------ Information ------
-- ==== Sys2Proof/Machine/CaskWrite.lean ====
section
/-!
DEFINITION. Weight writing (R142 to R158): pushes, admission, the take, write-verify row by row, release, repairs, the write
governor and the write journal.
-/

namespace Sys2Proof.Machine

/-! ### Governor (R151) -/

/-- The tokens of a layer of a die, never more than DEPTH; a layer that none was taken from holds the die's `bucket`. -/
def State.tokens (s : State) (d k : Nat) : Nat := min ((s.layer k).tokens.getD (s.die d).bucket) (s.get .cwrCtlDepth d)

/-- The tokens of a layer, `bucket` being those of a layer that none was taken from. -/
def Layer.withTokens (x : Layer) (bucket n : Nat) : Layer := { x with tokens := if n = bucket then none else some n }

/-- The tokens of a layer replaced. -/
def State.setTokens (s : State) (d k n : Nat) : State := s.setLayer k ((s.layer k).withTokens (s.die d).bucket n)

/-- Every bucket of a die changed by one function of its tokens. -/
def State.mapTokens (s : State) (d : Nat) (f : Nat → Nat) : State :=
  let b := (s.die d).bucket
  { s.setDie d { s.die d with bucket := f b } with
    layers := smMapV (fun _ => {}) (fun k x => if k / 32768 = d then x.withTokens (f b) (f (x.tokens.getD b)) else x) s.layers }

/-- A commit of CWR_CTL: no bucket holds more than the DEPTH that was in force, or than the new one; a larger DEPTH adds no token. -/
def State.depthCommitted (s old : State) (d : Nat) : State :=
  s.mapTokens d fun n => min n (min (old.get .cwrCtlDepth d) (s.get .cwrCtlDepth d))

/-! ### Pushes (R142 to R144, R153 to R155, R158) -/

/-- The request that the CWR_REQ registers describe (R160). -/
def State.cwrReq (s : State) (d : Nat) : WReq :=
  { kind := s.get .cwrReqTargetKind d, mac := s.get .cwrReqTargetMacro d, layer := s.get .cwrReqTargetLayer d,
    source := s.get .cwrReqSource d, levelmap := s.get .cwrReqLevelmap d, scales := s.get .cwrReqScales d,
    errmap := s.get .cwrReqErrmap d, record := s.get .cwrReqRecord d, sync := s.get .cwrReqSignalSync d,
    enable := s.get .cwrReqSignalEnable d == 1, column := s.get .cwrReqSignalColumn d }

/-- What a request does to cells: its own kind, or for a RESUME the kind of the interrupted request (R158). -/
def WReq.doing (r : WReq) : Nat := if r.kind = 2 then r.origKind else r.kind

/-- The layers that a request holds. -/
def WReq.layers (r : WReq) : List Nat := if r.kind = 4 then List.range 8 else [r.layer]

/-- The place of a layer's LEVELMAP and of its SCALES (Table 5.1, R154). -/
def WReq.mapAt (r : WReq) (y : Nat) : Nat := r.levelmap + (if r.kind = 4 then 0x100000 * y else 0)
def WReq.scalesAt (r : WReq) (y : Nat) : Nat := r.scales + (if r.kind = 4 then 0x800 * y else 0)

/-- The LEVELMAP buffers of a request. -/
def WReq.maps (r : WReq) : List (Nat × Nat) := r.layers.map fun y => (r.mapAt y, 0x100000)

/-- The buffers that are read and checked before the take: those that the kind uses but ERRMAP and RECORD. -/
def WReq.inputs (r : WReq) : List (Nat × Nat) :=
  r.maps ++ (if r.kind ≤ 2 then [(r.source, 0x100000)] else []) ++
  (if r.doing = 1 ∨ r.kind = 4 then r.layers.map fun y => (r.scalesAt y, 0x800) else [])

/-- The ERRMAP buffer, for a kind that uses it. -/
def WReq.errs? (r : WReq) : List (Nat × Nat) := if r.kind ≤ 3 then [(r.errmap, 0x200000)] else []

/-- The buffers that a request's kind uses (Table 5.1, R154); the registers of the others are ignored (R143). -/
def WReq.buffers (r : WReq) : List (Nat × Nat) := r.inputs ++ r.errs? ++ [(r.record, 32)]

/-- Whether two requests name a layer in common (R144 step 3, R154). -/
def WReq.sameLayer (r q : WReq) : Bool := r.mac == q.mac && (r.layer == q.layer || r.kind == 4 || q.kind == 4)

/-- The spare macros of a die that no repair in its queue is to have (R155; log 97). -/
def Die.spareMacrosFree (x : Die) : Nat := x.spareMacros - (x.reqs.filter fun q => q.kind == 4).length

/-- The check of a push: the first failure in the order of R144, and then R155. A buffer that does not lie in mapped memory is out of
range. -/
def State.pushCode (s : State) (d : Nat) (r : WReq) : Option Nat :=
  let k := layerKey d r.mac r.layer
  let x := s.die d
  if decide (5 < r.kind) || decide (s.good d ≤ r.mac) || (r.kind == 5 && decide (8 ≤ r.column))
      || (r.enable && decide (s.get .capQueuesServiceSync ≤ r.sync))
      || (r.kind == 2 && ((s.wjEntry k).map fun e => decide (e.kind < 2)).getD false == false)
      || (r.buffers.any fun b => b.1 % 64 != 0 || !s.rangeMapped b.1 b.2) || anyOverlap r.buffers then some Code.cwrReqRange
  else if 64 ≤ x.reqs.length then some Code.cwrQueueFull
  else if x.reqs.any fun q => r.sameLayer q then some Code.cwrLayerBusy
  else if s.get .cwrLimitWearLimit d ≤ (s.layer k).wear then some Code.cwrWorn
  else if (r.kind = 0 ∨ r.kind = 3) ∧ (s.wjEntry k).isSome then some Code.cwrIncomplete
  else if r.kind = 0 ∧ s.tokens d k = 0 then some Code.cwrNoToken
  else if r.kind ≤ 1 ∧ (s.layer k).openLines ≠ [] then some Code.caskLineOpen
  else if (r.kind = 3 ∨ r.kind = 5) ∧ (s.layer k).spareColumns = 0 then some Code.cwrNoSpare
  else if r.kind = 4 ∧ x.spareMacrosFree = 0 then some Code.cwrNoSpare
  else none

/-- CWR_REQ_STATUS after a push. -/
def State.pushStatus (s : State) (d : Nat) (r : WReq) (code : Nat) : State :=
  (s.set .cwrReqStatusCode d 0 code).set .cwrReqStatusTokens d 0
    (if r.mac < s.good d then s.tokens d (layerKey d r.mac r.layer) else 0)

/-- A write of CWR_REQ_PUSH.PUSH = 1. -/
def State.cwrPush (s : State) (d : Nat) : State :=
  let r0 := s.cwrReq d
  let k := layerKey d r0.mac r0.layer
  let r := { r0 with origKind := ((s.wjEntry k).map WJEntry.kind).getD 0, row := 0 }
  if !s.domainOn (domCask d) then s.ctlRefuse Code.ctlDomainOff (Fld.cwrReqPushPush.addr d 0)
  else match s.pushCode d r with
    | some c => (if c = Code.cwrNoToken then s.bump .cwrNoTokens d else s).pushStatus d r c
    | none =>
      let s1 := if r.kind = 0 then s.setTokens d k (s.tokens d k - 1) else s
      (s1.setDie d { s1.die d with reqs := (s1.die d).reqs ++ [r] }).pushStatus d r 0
------
- What you are asked to do: The first line of the records and every line down to the line with "let b := (s.die d).bucket" must be quoted exactly; leave out all else.

- Result of the task:
-- ==== Sys2Proof/Machine/CaskWrite.lean ====
section
/-!
DEFINITION. Weight writing (R142 to R158): pushes, admission, the take, write-verify row by row, release, repairs, the write
governor and the write journal.
-/

namespace Sys2Proof.Machine

/-! ### Governor (R151) -/

/-- The tokens of a layer of a die, never more than DEPTH; a layer that none was taken from holds the die's `bucket`. -/
def State.tokens (s : State) (d k : Nat) : Nat := min ((s.layer k).tokens.getD (s.die d).bucket) (s.get .cwrCtlDepth d)

/-- The tokens of a layer, `bucket` being those of a layer that none was taken from. -/
def Layer.withTokens (x : Layer) (bucket n : Nat) : Layer := { x with tokens := if n = bucket then none else some n }

/-- The tokens of a layer replaced. -/
def State.setTokens (s : State) (d k n : Nat) : State := s.setLayer k ((s.layer k).withTokens (s.die d).bucket n)

/-- Every bucket of a die changed by one function of its tokens. -/
def State.mapTokens (s : State) (d : Nat) (f : Nat → Nat) : State :=
  let b := (s.die d).bucket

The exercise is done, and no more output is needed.